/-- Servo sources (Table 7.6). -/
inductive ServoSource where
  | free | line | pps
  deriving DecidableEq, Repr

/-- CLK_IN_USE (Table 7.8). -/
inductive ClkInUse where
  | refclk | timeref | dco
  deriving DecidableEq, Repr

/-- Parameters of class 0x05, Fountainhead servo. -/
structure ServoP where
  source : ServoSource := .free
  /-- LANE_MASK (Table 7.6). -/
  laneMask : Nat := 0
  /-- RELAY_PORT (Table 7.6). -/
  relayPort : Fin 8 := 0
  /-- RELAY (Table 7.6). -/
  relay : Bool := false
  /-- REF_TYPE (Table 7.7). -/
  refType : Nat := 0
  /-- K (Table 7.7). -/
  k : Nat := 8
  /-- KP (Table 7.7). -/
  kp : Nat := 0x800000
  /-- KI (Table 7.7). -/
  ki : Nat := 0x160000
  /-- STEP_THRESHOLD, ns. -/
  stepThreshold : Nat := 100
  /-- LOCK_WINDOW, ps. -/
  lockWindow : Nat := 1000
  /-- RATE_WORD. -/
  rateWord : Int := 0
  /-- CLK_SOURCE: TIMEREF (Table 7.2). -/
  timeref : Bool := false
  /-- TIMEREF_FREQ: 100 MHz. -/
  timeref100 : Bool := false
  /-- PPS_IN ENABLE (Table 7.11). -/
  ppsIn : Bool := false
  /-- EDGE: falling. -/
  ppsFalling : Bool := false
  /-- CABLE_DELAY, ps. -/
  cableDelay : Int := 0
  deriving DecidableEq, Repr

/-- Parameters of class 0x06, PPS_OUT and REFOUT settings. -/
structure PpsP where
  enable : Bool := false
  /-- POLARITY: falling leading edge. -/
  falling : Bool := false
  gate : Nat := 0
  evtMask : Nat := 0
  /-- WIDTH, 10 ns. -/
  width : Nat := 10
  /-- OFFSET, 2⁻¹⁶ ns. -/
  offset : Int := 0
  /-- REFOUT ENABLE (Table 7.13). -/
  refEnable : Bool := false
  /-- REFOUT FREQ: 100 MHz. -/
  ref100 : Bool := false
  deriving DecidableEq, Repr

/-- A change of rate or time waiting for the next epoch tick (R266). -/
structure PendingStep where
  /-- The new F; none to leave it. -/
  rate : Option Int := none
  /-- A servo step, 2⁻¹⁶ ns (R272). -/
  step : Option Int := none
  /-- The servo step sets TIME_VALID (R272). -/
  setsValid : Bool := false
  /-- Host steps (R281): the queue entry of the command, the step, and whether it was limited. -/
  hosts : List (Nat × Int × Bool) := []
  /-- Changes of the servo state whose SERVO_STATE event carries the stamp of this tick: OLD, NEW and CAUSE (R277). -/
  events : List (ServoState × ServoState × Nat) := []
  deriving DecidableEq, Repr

========

[Brief] Copying begins at the line that holds "refEnable : Bool := false" and ends at the last line of the data above, with both included and each line kept exactly.

[Written answer]
  refEnable : Bool := false
  /-- REFOUT FREQ: 100 MHz. -/
  ref100 : Bool := false
  deriving DecidableEq, Repr

/-- A change of rate or time waiting for the next epoch tick (R266). -/
structure PendingStep where
  /-- The new F; none to leave it. -/
  rate : Option Int := none
  /-- A servo step, 2⁻¹⁶ ns (R272). -/
  step : Option Int := none
  /-- The servo step sets TIME_VALID (R272). -/
  setsValid : Bool := false
  /-- Host steps (R281): the queue entry of the command, the step, and whether it was limited. -/
  hosts : List (Nat × Int × Bool) := []
  /-- Changes of the servo state whose SERVO_STATE event carries the stamp of this tick: OLD, NEW and CAUSE (R277). -/
  events : List (ServoState × ServoState × Nat) := []
  deriving DecidableEq, Repr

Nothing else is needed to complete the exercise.